Information Fusion | 2006

GPS/IMU data fusion using multisensor Kalman filtering: introduction of contextual aspects

Francois Caron; Emmanuel Duflos; Denis Pomorski; Philippe Vanheeghe

The aim of this article is to develop a GPS/IMU multisensor fusion algorithm, taking context into consideration. Contextual variables are introduced to define fuzzy validity domains of each sensor. The algorithm increases the reliability of the position information. A simulation of this algorithm is then made by fusing GPS and IMU data coming from real tests on a land vehicle. Bad data delivered by GPS sensor are detected and rejected using contextual information thus increasing reliability. Moreover, because of a lack of credibility of GPS signal in some cases and because of the drift of the INS, GPS/INS association is not satisfactory at the moment. In order to avoid this problem, the authors propose to feed the fusion process based on a multisensor Kalman filter directly with the acceleration provided by the IMU. Moreover, the filter developed here gives the possibility to easily add other sensors in order to achieve performances required.

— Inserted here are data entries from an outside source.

-- ==== Sys2Proof/Machine/Stitches.lean ====
section
/-! DEFINITION. Stitches: deciding, knitting, sending and receiving skeins and NULLs (R111 to R118, R251 to R259, R540), and
muting (R127). -/

namespace Sys2Proof.Machine

/-! ## The row to which an instant belongs (R540) -/

/-- A profile swap takes effect at the next boundary, as far as it is known: announced for it and not deferred (R112, R113). -/
def State.swapNext (s : State) : Bool :=
  s.rdB (sch 0 SCH_STAT) 7 && decide (s.sc.swapRow = s.row + 1 ∨ s.rdB (sch 0 SCH_STAT) 11) && !s.blockPend

/-- The announced blocking finds this node ready (R207): its ROW_START of the row before has been accepted, and in COMMIT the shadow
is complete. Outside an inauguration the blocking is a train blocking, which commits whatever the shadow holds (R233).
(DEDUCED, log entry 25) -/
def State.blockReady (s : State) : Bool :=
  s.tp.heardFrozen && (if s.inaSt = inaCommit then s.tp.complete else s.inaSt != inaDiscover && s.inaSt != inaAgree)

/-- A blocking commits at the next boundary, as far as it is known. -/
def State.blockNext (s : State) : Bool := s.blockPend && s.rd (ina INA_BLK_ROW) == s.row + 1 && s.blockReady

/-- The state as it will be in the next row, as known now: its number, start, profile and tables, without its ROW_START (R540). -/
def State.asNext (s : State) : State :=
  let r := s.row + 1
  let st := s.rd (sch 0 SCH_ROW_ST) + wordOf s.rowLen
  let p := if s.swapNext then s.rdF (sch 0 SCH_STAT) 4 3 else s.actPrf
  let b := if s.blockNext then 1 - s.actBank else s.actBank
  let t := ((s.wr (sch 0 SCH_ROW) r).wr (sch 0 SCH_ROW_ST) st).wrF (sch 0 SCH_STAT) 0 3 p
  let u := (t.wrF (sch 0 SCH_BANK) 0 1 b).wrF (sch 1 SCH_BANK) 0 1 b
  { u with sc := { u.sc with poll := none } }

/-- Entry `sid` of the active profile. -/
def State.actEntry (s : State) (sid : Nat) : Option Stitch :=
  match s.actSlot with
  | some sl => if sid < s.slotCnt sl then some (s.entry sl sid) else none
  | none => none

/-- The row in which a stitch lies whose instant is `lead` ns before its start: the current row, or the next one where the start
comes less than `lead` after its row start. Where both rows have such a stitch of this ID, under two profiles, it is the current row's
until that one is `done`. -/
def State.rowFor (s : State) (sid lead : Nat) (done : State → Bool) : Option (State × Stitch) :=
  let cur := ((s.actEntry sid).filter fun e => decide (lead ≤ e.startNs)).map fun e => (s, e)
  let nxt := ((s.asNext.actEntry sid).filter fun e => decide (e.startNs < lead)).map fun e => (s.asNext, e)
  match cur, nxt with
  | some c, some n => if done s then some n else some c
  | some c, none => some c
  | none, n => n

/-- The instant of a stitch's start in the view of its row. -/
def State.stitchSt (v : State) (e : Stitch) : Word := v.rd (sch 0 SCH_ROW_ST) + wordOf e.startNs

/-- Die `d`'s tables as they will be in the row of a view. -/
def State.inRowOf (s v : State) (d : Nat) (f : State → State) : State :=
  (f (s.wrF (sch d SCH_BANK) 0 1 v.actBank)).wrF (sch d SCH_BANK) 0 1 (s.bankOf d)

/-! ## Muting (R127) -/

/-- TMU_MUTE of a die in ns, 0 meaning S ÷ 2. -/
def State.muteLimit (s : State) (k : Nat) : Nat :=
  let v := (s.rd (tmu k TMU_MUTE)).toNat
  if v = 0 then (match s.actSlot with | some sl => s.selv sl / 2 | none => 0) else v

/-- The absolute offset of the followed domain on a die, in 1/16 ns (R87). -/
def State.absOfs (s : State) (k : Nat) : Nat := (s.rd (tmu k (TMU_TD_OFS (s.rckDomOn k)))).toInt.natAbs

/-- The offset exceeds TMU_MUTE, or is treated as exceeding it: R75, and R137 while the followed domain was lost at the adoption. -/
def State.offLimit (s : State) : Bool :=
  decide (s.muteLimit 0 * 16 < s.absOfs 0) || s.tm.holdMute || (s.sc.lostMute && s.tdLost s.rckDom)

/-- Die 1 alone is beyond TMU_MUTE (R30, R127). -/
def State.offLimit1 (s : State) : Bool := s.alone1 && decide (s.muteLimit 1 * 16 < s.absOfs 1)

/-- The node mutes: MUTED, the guardians' MUTED and MUTE; only Syncs from now on count for unmuting. -/
def State.mute (s : State) : State :=
  if s.muted then s
  else
    let t := ((s.wrSchB SCH_STAT 8 true).raiseSch 4)
    let u := t.each (fun d v => v.wrB (sch d SCH_GRD_STAT) 2 true) t.dies
    { u with tm := { u.tm with syncSeen := false }, sc := { u.sc with calm := 0 } }

/-- Die 1 alone mutes its own stitches (R30). -/
def State.mute1 (s : State) : State :=
  if s.mutedOn 1 then s
  else
    let t := ((s.wrB (sch 1 SCH_STAT) 8 true).wrB (sch 1 SCH_GRD_STAT) 2 true).raise (sch 1 0) 4
    { t with tm := { t.tm with syncSeen1 := false }, sc := { t.sc with calm1 := 0 } }

/-- Muting is evaluated at a decision instant. -/
def State.evalMute (s : State) : State :=
  let t := if s.offLimit then s.mute else s
  if t.offLimit1 then t.mute1 else t

/-- The node unmutes. -/
def State.unmute (s : State) : State :=
  let t := ((s.wrSchB SCH_STAT 8 false).raiseSch 5)
  let u := t.each (fun d v => v.wrB (sch d SCH_GRD_STAT) 2 false) t.dies
  { u with sc := { u.sc with calm := 0, lostMute := false } }

/-- Die 1 alone unmutes. -/
def State.unmute1 (s : State) : State :=
  let t := ((s.wrB (sch 1 SCH_STAT) 8 false).wrB (sch 1 SCH_GRD_STAT) 2 false).raise (sch 1 0) 5
  { t with sc := { t.sc with calm1 := 0 } }

/-- At a row boundary: muting is evaluated, and a muted node counts its boundaries with a small offset (R127). -/
def State.muteBoundary (s : State) : State :=
  if s.offLimit then (let t := s.mute; { t with sc := { t.sc with calm := 0 } })
  else if s.muted then
    let n := if s.absOfs 0 ≤ s.muteLimit 0 * 8 then s.sc.calm + 1 else 0
    let t := { s with sc := { s.sc with calm := n } }
    if 8 ≤ n ∧ t.tm.syncSeen then t.unmute else t
  else s

/-- The same for die 1 alone (R30). -/
def State.muteBoundary1 (s : State) : State :=
  if s.offLimit1 then (let t := s.mute1; { t with sc := { t.sc with calm1 := 0 } })
  else if s.alone1 ∧ s.mutedOn 1 then
    let n := if s.absOfs 1 ≤ s.muteLimit 1 * 8 then s.sc.calm1 + 1 else 0
    let t := { s with sc := { s.sc with calm1 := n } }
    if 8 ≤ n ∧ t.tm.syncSeen1 then t.unmute1 else t
  else s

/-! ## Own skeins: knitting and deciding (R115, R116, R251 to R253) -/

/-- An entry carries a skein of this node in the view of its row: a SKEIN or a claimed SPARE whose effective owner it is. -/
def State.ownsSkein (v : State) (sid : Nat) (e : Stitch) : Bool :=
  (e.kind == kSkein || (e.kind == kSpare && (v.overlayOwner v.actBank v.actPrf sid).isSome))
    && v.stitchNum != 0 && v.effOwner v.actBank v.actPrf sid e == v.stitchNum

/-- The node serves its stitches: RUNNING or HEALING (R42, R320). -/
def State.serves (s : State) : Bool := s.mode == .running || s.mode == .healing

/-- The knit lead in ns: DSK_KNIT_LEAD, at least NULL_LEAD + 1 µs (R252). -/
def State.knitLead (s : State) (d : Nat) : Nat := max (s.rdF (dsk d DSK_KNIT_LEAD) 0 16 * 8) (s.nullLeadOn d + 1000)

/-- A stitch of the current row has been knitted on a die, or decided. -/
def State.knitDone (s : State) (d sid : Nat) : Bool := (s.knitOf s.row sid d).isSome || (s.decision s.row s.actPrf sid).isSome

/-- KNIT: at stitch start − KNIT_LEAD the knitter of a die takes the views of the strands (R252). -/
def execKnit (d : Sys2Proof.Die) (sid : Fin 4096) (s : State) : Host.Outcome State Fault Refusal :=
  let k := dieNum d
  .next (s.when (s.dieUp 0 && s.dieUp k && s.run) fun t =>
    match t.rowFor sid.val (t.knitLead k) (fun u => u.knitDone k sid.val) with
    | some (v, e) =>
      if v.ownsSkein sid.val e then (t.reachOn k (v.stitchSt e - wordOf (t.knitLead k))).inRowOf v k fun u => u.knitOn v.row sid.val e k
      else t
    | none => t)

/-- Cells of 256 bytes that a frame of `n` bytes takes. -/
def cells (n : Nat) : Nat := (n + 255) / 256

/-- The length of a SKEIN frame before MACsec (R254). -/
def skeinLen (l : List Strand) : Nat := max 64 (52 + strandsSize l)

/-- Knit-reserve cells in use on a die: skeins from their knit on (R284).
(DEDUCED, log entry 28) -/
def State.knitUsed (s : State) (d : Nat) : Nat := ((s.dk.knits.filter (·.die == d)).map fun k => cells (skeinLen k.strands)).sum

/-- The longest wire time of a frame of `n` bytes among the backbone ports, in 1/400 ns.
(DEDUCED, log entry 28) -/
def State.worstWire (s : State) (n : Nat) : Int := ((backbonePorts s.part).map fun p => s.wireTime p n).foldl max 0

/-- The reason for which a die sends a NULL, none for a skein (R116): HOLD, FORCED, OVERSIZE, NO_CELLS, NOT_READY in this order.
(DEDUCED, log entry 28) -/
def State.nullReason (s : State) (v : State) (d sid : Nat) (e : Stitch) (selv : Nat) : Option Nat :=
  let k := s.knitOf v.row sid d
  if s.sc.hold then some 3
  else if bit (s.eff (sch 0 SCH_CTRL)) 0 then some 4
  else match k with
    | none => if fld (s.eff (buf d BUF_KRSV)) 0 12 ≤ s.knitUsed d then some 2 else some 1
    | some k =>
      let n := skeinLen k.strands
      if 9000 < strandsSize k.strands ∨ (((e.lenNs : Int) - 2 * txofs selv) * 400 < s.worstWire n) then some 5
      else if fld (s.eff (buf d BUF_KRSV)) 0 12 < s.knitUsed d then some 2
      else none

/-- The strands that a stitch's skein would carry. -/
def State.unsent (s : State) (d sid : Nat) (e : Stitch) : Nat :=
  match s.prodEntry d sid e with
  | some i => s.twF (prodWord d (s.bankOf d) i 1) 16 9
  | none => 0

/-- The skein ID of a stitch on a die. -/
def State.skeinId (s : State) (d sid : Nat) (e : Stitch) : BitVec 13 :=
  match s.prodEntry d sid e with
  | some i => BitVec.ofNat 13 (s.twF (prodWord d (s.bankOf d) i 0) 0 13)
  | none => BitVec.ofNat 13 e.ident

/-- The backbone ports on which die `d` sends its copies of an own frame: those without a turn (R253, R298). -/
def State.ownPorts (s : State) (d : Nat) : List Nat :=
  (backbonePorts s.part).filter fun p => (p / 32 == d || !s.part.twoDies) && s.turnAt p == .none

/-- An own frame that reaches a port at an instant is sent, or refused by the guardian; whether the port took it. It is watched till
its end (R125). -/
def State.passGuard (s : State) (p sid n start : Nat) (f : Frame) : Bool → State × Bool
  | true =>
    let t := (s.occupy p n start).sendPort p f true
    ({ t with sc := { t.sc with sending := t.sc.sending.filter (·.1 ≠ p) ++ (if s.portOn p then [(p, sid)] else []) } }, s.portOn p)
  | false => (s.guardRefuse p sid, false)

/-- An own frame is given to a port `delta` ns from now, as far as its guardian permits it there by the port's clock; one that meets
another frame starts later (R123, R124). `st0` is the start of its stitch. -/
def State.sendGuarded (s : State) (p sid selv n : Nat) (e : Stitch) (st0 : Word) (delta : Nat) (free : Bool) (f : Frame) : State × Bool :=
  let start := s.now + delta
  let at0 : Int := stDiff (s.st (p / 32) + wordOf delta) st0 + s.waitAt p start
  (s.meet p start).passGuard p sid n start f (s.guardOk p sid n selv e at0 free)

/-- An own frame is given to some ports; whether one of them took it. -/
def State.sendCopies (s : State) (sid selv n : Nat) (e : Stitch) (st0 : Word) (delta : Nat) (free : Bool) (f : Frame) :
    List Nat → State × Bool
  | [] => (s, false)
  | p :: ps =>
    let a := s.sendGuarded p sid selv n e st0 delta free f
    let b := a.1.sendCopies sid selv n e st0 delta free f ps
    (b.1, a.2 || b.2)

/-- The selvedge of the active profile in ns. -/
def State.actSelv (s : State) : Nat := match s.actSlot with | some sl => s.selv sl | none => 0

IEEE Transactions on Signal Processing | 2007

Particle Filtering for Multisensor Data Fusion With Switching Observation Models: Application to Land Vehicle Positioning

Francois Caron; Manuel Davy; Emmanuel Duflos; Philippe Vanheeghe

This paper concerns the sequential estimation of a hidden state vector from noisy observations delivered by several sensors. Different from the standard framework, we assume here that the sensors may switch autonomously between different sensor states, that is, between different observation models. This includes sensor failure or sensor functioning conditions change. In our model, sensor states are represented by discrete latent variables, whose prior probabilities are Markovian. We propose a family of efficient particle filters, for both synchronous and asynchronous sensor observations as well as for important special cases. Moreover, we discuss connections with previous works. Lastly, we study thoroughly a wheel land vehicle positioning problem where the GPS information may be unreliable because of multipath/masking effects


IEEE Transactions on Signal Processing | 2008

Bayesian Inference for Linear Dynamic Models With Dirichlet Process Mixtures

Francois Caron; Manuel Davy; Arnaud Doucet; Emmanuel Duflos; Philippe Vanheeghe

Using Kalman techniques, it is possible to perform optimal estimation in linear Gaussian state-space models. Here, we address the case where the noise probability density functions are of unknown functional form. A flexible Bayesian nonparametric noise model based on Dirichlet process mixtures is introduced. Efficient Markov chain Monte Carlo and sequential Monte Carlo methods are then developed to perform optimal batch and sequential estimation in such contexts. The algorithms are applied to blind deconvolution and change point detection. Experimental results on synthetic and real data demonstrate the efficiency of this approach in various contexts.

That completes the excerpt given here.